If I’m going to continually claim the reasons don’t matter and things just are, then I should include all the times when companies were prevented from even existing. They did not try and fail, they tried and the situation in their country just evaporated and so did the companies. At the end of they day, while not a free market force, those should be viewed as a type of “downward trends”. Very unlikely, but certainly possible.
I don’t think it changes the advice or how I view it. As long as retirement is still a thing that can be done, then there will be equity investment options. If free markets don’t exist in the world/US evaporates, I don’t think a comfortable retirement is the issue to worry about anymore. It’s just survival at that point.
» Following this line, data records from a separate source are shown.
-- ==== Sys2Proof/Machine/Ops.lean ====
section
/-! DEFINITION. The named operations that the steps share: reading and writing the parts of State, delivering
notices, completing requests, the Deadline Queue's operations, the end of a firing, binding lists, the work of a
release and of a teardown. -/

namespace Sys2Proof.Machine

/-! ## Reading and writing -/

/-- Host port `p`. -/
def State.port (s : State) (p : PortNo) : HostPort := s.ports[p]

/-- Host port `p` replaced. -/
def State.setPort (s : State) (p : PortNo) (x : HostPort) : State := { s with ports := s.ports.set p x }

/-- Slot record `n`. -/
def State.slot (s : State) (n : SlotNo) : Slot := s.slots[n]

/-- Slot record `n` replaced. -/
def State.setSlot (s : State) (n : SlotNo) (x : Slot) : State := { s with slots := s.slots.set n x }

/-- The reservation of slot `n`; `none` for a FREE slot. -/
def State.held (s : State) (n : SlotNo) : Option Reservation := (s.slot n).held

/-- Slot `n` with this reservation and the generation it has. -/
def State.setHeld (s : State) (n : SlotNo) (r : Reservation) : State :=
  s.setSlot n { s.slot n with held := some r }

/-- The quota table's entry of port `p`. -/
def State.quota (s : State) (p : PortNo) : QuotaEntry := s.quotas[p]

/-- The quota table's entry of port `p` replaced. -/
def State.setQuota (s : State) (p : PortNo) (x : QuotaEntry) : State := { s with quotas := s.quotas.set p x }

/-- Input line `l`. -/
def State.input (s : State) (l : LineNo) : InputLine := s.inputs[l]

/-- Input line `l` replaced. -/
def State.setInput (s : State) (l : LineNo) (x : InputLine) : State := { s with inputs := s.inputs.set l x }

/-- Output line `l`. -/
def State.output (s : State) (l : LineNo) : OutputLine := s.outputs[l]

/-- Output line `l` replaced. -/
def State.setOutput (s : State) (l : LineNo) (x : OutputLine) : State := { s with outputs := s.outputs.set l x }

/-- The ports in a watcher set, in port order. -/
def watcherPorts (w : Vector Bool 4) : List PortNo := (List.finRange 4).filter fun p => w[p]

/-- Every line, in line-number order. -/
def allLines : List LineNo := List.finRange 8

/-- The empty watcher set. -/
def noWatchers : Vector Bool 4 := Vector.replicate 4 false

/-- The state in which slot `n` stands is FIRING. -/
def State.isFiring (s : State) (n : SlotNo) : Bool :=
  match s.held n with
  | some r => r.run.isFiring
  | none => false

/-- While RSTn is asserted every block stands at its reset values and takes nothing (R168). -/
def State.live (s : State) (f : State → State) : Host.Outcome State Fault Refusal :=
  .next (if s.rstn then s else f s)

/-! ## Notices -/

/-- A notice about slot `n`, which holds `r` at this generation, without the fields its kind may add
(R123). -/
def Notice.ofSlot (kind : NoticeKind) (n : SlotNo) (generation : Half) (r : Reservation) (eventTime : TimeCount) :
    Notice :=
  { kind, slot := some n, generation := some generation, tag := some r.tag, eventTime, ref := none, value := none,
    count := none, missed := none, late := false, final := false, watched := false, big := false }

/-- A notice about no slot (R93, R97, R124). -/
def Notice.bare (kind : NoticeKind) (eventTime : TimeCount) (ref : TimeCount) (value : Word) : Notice :=
  { kind, slot := none, generation := none, tag := none, eventTime, ref := some ref, value := some value,
    count := none, missed := none, late := false, final := false, watched := false, big := false }

/-- The OVERFLOW notice as raised at `now` (R124). -/
def Notice.overflow (now : TimeCount) : Notice := Notice.bare .overflow now now 1

/-- A further notice is dropped into the OVERFLOW notice at `now` (R124, R127). -/
def Stored.countDrop (now : TimeCount) (e : Stored) : Stored :=
  if e.isOverflow then
    { e with notice := { e.notice with
        ref := some now, value := some (BitVec.ofNat 32 (min ((e.notice.value.getD 0).toNat + 1) Config.halfMax)) } }
  else e

/-- The queue stores a notice at the end of its list with the next seq; a notice that enters an empty list
restarts the holdoff counter (R126, R127, R135). -/
def HostPort.store (n : Notice) (p : HostPort) : HostPort :=
  HostPort.drive { p with
    notices := p.notices ++ [{ seq := p.nextSeq, notice := n }], nextSeq := p.nextSeq + 1,
    holdoffCounter := if p.notices.isEmpty then 0 else p.holdoffCounter }

/-- An arrival at a port's notice queue when the time count is `now` (R127). -/
def HostPort.arrive (now : TimeCount) (n : Notice) (p : HostPort) : HostPort :=
  match p.session with
  | .opened =>
    if p.overflow then { p with notices := p.notices.map (Stored.countDrop now) }
    else if p.notices.length < Config.ordinaryNotices then p.store n
    else p.store (Notice.overflow now)
  | .closing => p
  | .detached => p

/-- One delivery of a notice to port `p` (R127). -/
def State.deliver (n : Notice) (s : State) (p : PortNo) : State := s.setPort p ((s.port p).arrive s.time n)

/-- The copies to the watchers of a slot, each with the flag WATCHED (R18). -/
def State.deliverWatchers (n : Notice) (w : Vector Bool 4) (s : State) : State :=
  (watcherPorts w).foldl (State.deliver { n with watched := true }) s

/-- The copies to the owner and to each watcher (R57, R73). -/
def State.deliverAll (n : Notice) (r : Reservation) (s : State) : State :=
  (s.deliver n r.owner).deliverWatchers n r.watchers

/-! ## Requests -/

/-- The engine completes the request it has in hand (R144). With the reset mark set the response is
discarded, and a teardown becomes pending if the port is OPEN (R147). -/
def State.complete (p : PortNo) (status : Status) (results : List Byte) (s : State) : State :=
  let x := s.port p
  let code := match x.request with
    | .executing f => f.code
    | _ => 0
  let y : HostPort :=
    if x.resetMark then
      { x with request := .idle, resetMark := false, teardownPending := x.teardownPending || x.session == .opened }
    else { x with request := .done { code, status, results } }
  { s.setPort p y with engine := .free }

/-- A refusal, whose response carries its status alone (R150). -/
def State.refuse (p : PortNo) (status : Status) (s : State) : State := s.complete p status []

/-- The engine executes the request it has just been granted, when its frame's code is that of `c`: the frame
check and the session check are made (R149 steps 1 and 2), and then `k`, with the port and the parameter bytes. An
engine that has no such request in hand does nothing. -/
def State.serve (c : Req) (k : PortNo → List Byte → State → State) (s : State) : State :=
  match s.engine with
  | .granted p =>
    match (s.port p).request with
    | .executing f =>
      if f.code ≠ c.code then s
      else if f.params.length ≠ c.length then s.refuse p .length
      else if c ≠ .openSession ∧ (s.port p).session ≠ .opened then s.refuse p .notOpen
      else k p f.params s
    | _ => s
  | _ => s

/-- The slot that a request names, checked by steps 1 and 2 of R9: `none` is BAD_SLOT. -/
def State.namedSlot (s : State) (v : Nat) : Option (SlotNo × Reservation) :=
  if h : v < 64 then (s.held ⟨v, h⟩).map fun r => (⟨v, h⟩, r) else none

/-- What a slot operation on this slot must wait for: the end of the slot's firing (R6), or an insertion in flight,
since the Slot Table takes no other slot operation meanwhile (R28). -/
def State.waitsFor (s : State) (n : Option SlotNo) : Option WaitFor :=
  match n.filter s.isFiring with
  | some n => some (.firing n)
  | none => if s.insertion.isSome then some .insertion else none

/-- The engine offers the slot operation of its request: it is taken as `k`, or it waits (R6, R148). -/
def State.offer (p : PortNo) (n : Option SlotNo) (op : SlotOp) (k : State → State) (s : State) : State :=
  match s.waitsFor n with
  | some w => { s with engine := .waiting p op w }
  | none => k s

/-! ## Binding lists -/

/-- Slot `n` leaves the binding list of line `l` (R39). If a record of that line is in hand, the slot is passed over
by it, even if it joins the list again (R111). -/
def State.unbind (n : SlotNo) (l : LineNo) (s : State) : State :=
  let s := s.setInput l { s.input l with bindings := (s.input l).bindings.filter (· ≠ n) }
  if (s.fifo.head?.map (·.line)) = some l then
    match s.monitor with
    | .ready => s
    | .applying rest held => { s with monitor := .applying (rest.filter (· ≠ n)) held }
    | .holding rest => { s with monitor := .holding (rest.filter (· ≠ n)) }
  else s

/-- Slot `n` joins the binding list of line `l` at its end (R39). -/
def State.bind (n : SlotNo) (l : LineNo) (s : State) : State :=
  s.setInput l { s.input l with bindings := (s.input l).bindings ++ [n] }

/-- Slot `n` leaves the binding list that its mode puts it in. -/
def State.unbindMode (n : SlotNo) (m : Mode) (s : State) : State :=
  match m.line with
  | some l => s.unbind n l
  | none => s

/-- The bindings of a CONFIGURE that changes the mode of slot `n` from `old` to `new` (R41). -/
def State.rebind (n : SlotNo) (old new : Mode) (s : State) : State :=
  if old.line = new.line then s
  else
    let s := s.unbindMode n old
    match new.line with
    | some l => s.bind n l
    | none => s

/-! ## The edge FIFO -/

/-- A record of the line stands in the FIFO, the record in hand included (R104, R106). -/
def State.lineQueued (s : State) (l : LineNo) : Bool := s.fifo.any fun r => r.line == l

/-- An edge that is not queued, and an owed line without binding or record: the processed level becomes the
synchronized level, nothing is lost and nothing is owed (R105, R108). -/
def InputLine.settle (i : InputLine) (level : Level) : InputLine :=
  { i with synchronized := level, processed := level, lost := 0, owed := false }

/-- An edge of line `l` is recognized: its synchronized level becomes that of the synchronizer's second stage, and
the edge is not queued, enters the FIFO, or is dropped (R104, R105, R107). -/
def State.recognize (l : LineNo) (s : State) : State :=
  let i := s.input l
  if i.bindings.isEmpty && !s.lineQueued l then s.setInput l (i.settle i.stage2)
  else if s.fifo.length < Config.fifoDepth then
    { s.setInput l { i with synchronized := i.stage2, owed := false } with
      fifo := s.fifo ++ [{ line := l, direction := i.stage2.direction, timestamp := s.time, kind := .edge }] }
  else
    s.setInput l { i with
      synchronized := i.stage2, lost := BitVec.ofNat 8 (min (i.lost.toNat + 1) Config.lostMax), owed := true }

/-- An edge of line `l` waits to be recognized: the synchronizer's second stage has taken a new level (R103). -/
def State.edgePending (s : State) (l : LineNo) : Bool := (s.input l).stage2 != (s.input l).synchronized

/-- Every edge that waits on one of these lines is recognized, in the order given (R104). -/
def State.recognizeAll (ls : List LineNo) (s : State) : State :=
  ls.foldl (fun s l => if s.edgePending l then s.recognize l else s) s

/-- The edges that wait on the lines below `early` are recognized, in line-number order: those that are taken before what the
step does next (R103, R104, R108). -/
def State.recognizeBelow (early : Nat) (s : State) : State :=
  s.recognizeAll (allLines.filter fun l => l.val < early)

/-- A place of the FIFO that has become free is offered to the owed lines, in line-number order. When recognized edges have
taken every place, the first owed line that needs one waits (R108). -/
def State.offerPlace : List LineNo → State → State
  | [], s => s
  | l :: ls, s =>
    let i := s.input l
    if i.owed then
      if i.bindings.isEmpty && !s.lineQueued l then
        State.offerPlace ls (s.setInput l (i.settle i.synchronized))
      else if s.fifo.length < Config.fifoDepth then
        { s.setInput l { i with owed := false } with
          fifo := s.fifo ++ [{ line := l, direction := i.synchronized.direction, timestamp := s.time, kind := .level }] }
      else s
    else State.offerPlace ls s

/-- The record in hand leaves the FIFO, and the Line Monitor returns to READY (R113). The edges of the lines below `early`
that wait to be recognized are taken before the free place is offered to the owed lines (R108, notes/assumptions/20.md). -/
def State.recordLeaves (early : Nat) (s : State) : State :=
  State.offerPlace allLines (State.recognizeBelow early { s with fifo := s.fifo.tail, monitor := .ready })

/-- A record whose application set is exhausted leaves the FIFO (R113). -/
def State.leaveIfApplied (early : Nat) (s : State) : State :=
  match s.monitor with
  | .applying [] _ => s.recordLeaves early
  | _ => s

/-- The application whose turn it was is over. -/
def State.applicationDone (s : State) : State :=
  match s.monitor with
  | .applying (_ :: rest) _ => { s with monitor := .applying rest false }
  | _ => s

/-! ## The Deadline Queue -/

/-- The number of entries that the walk of an INSERT passes: those with a deadline less than or equal to the new one
(R25, R29). -/
def walkLength (deadline : TimeCount) (q : List Entry) : Nat :=
  (q.takeWhile fun e => decide (e.deadline.toNat ≤ deadline.toNat)).length

/-- The list with a new entry placed where its walk stops (R25, R29). -/
def placeEntry (e : Entry) (q : List Entry) : List Entry :=
  q.take (walkLength e.deadline q) ++ e :: q.drop (walkLength e.deadline q)

/-- The slot's entry leaves the list (R31). -/
def State.removeEntry (n : SlotNo) (s : State) : State := { s with queue := s.queue.filter fun e => e.slot ≠ n }

/-- REMOVE(slot, state): the entry leaves the list, and the slot takes the named state (R31). -/
def State.remove (n : SlotNo) (r : Reservation) (run : Run) (s : State) : State :=
  (s.removeEntry n).setHeld n { r with run }

/-- The firing ends: the firing record is discarded, the Dispatch Unit is IDLE (R76), and a Line Monitor that was
HOLDING at the slot returns to APPLYING (R109). -/
def State.endFiring (s : State) : State :=
  { s with
    firing := none
    monitor := match s.monitor with
      | .holding rest => .applying rest true
      | m => m }

/-- The second stage of an INSERT: the entry is placed, the slot becomes ARMED at its deadline, and the queue is READY
(R29). -/
def State.place (i : Insertion) (s : State) : State :=
  let s := { s with queue := placeEntry { slot := i.slot, deadline := i.deadline } s.queue, insertion := none }
  match s.held i.slot with
  | some r => s.setHeld i.slot { r with run := .armed i.deadline i.windowStart }
  | none => s

/-- An INSERT completes, and with it the slot operation that contains it (R28): an ARM request, an edge
application, or the settling of a firing. (A record that this leaves with nothing to apply leaves in the same step,
`State.leaveIfApplied`.) -/
def State.finishInsert (i : Insertion) (s : State) : State :=
  let s := s.place i
  match i.client with
  | .engine p results => s.complete p .ok results
  | .lineMonitor => s.applicationDone
  | .dispatch => s.endFiring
If you want to remove an appropriate amount of American bias from investing, then just go worldwide with your equity investments (eg, ETF with 10,000 companies across the globe). Everything is captured, nothing changes with average returns, advice, waiting out downturns, etc.
The US is still the place to invest, IMO. Don’t get me wrong- I’ve moved a chunk into a European index fund, but something dramatic will have to happen for RoW to outperform the US markets.
And the reason is that Europe is even more moribund than the US. And that’s not MY opinion, the Economist has some recent articles of how much European taxes and regulations cost, and Brussels has acknowledged it in the wake of the Mario Draghi report. Regardless of what one thinks of the AI boom, if one of those companies had come up in the EU Von Der Leyden would have suffocated it in the crib. Don’t get me wrong- I love Europe, and I appreciate their efforts to look after their people. But they aren’t very competitive.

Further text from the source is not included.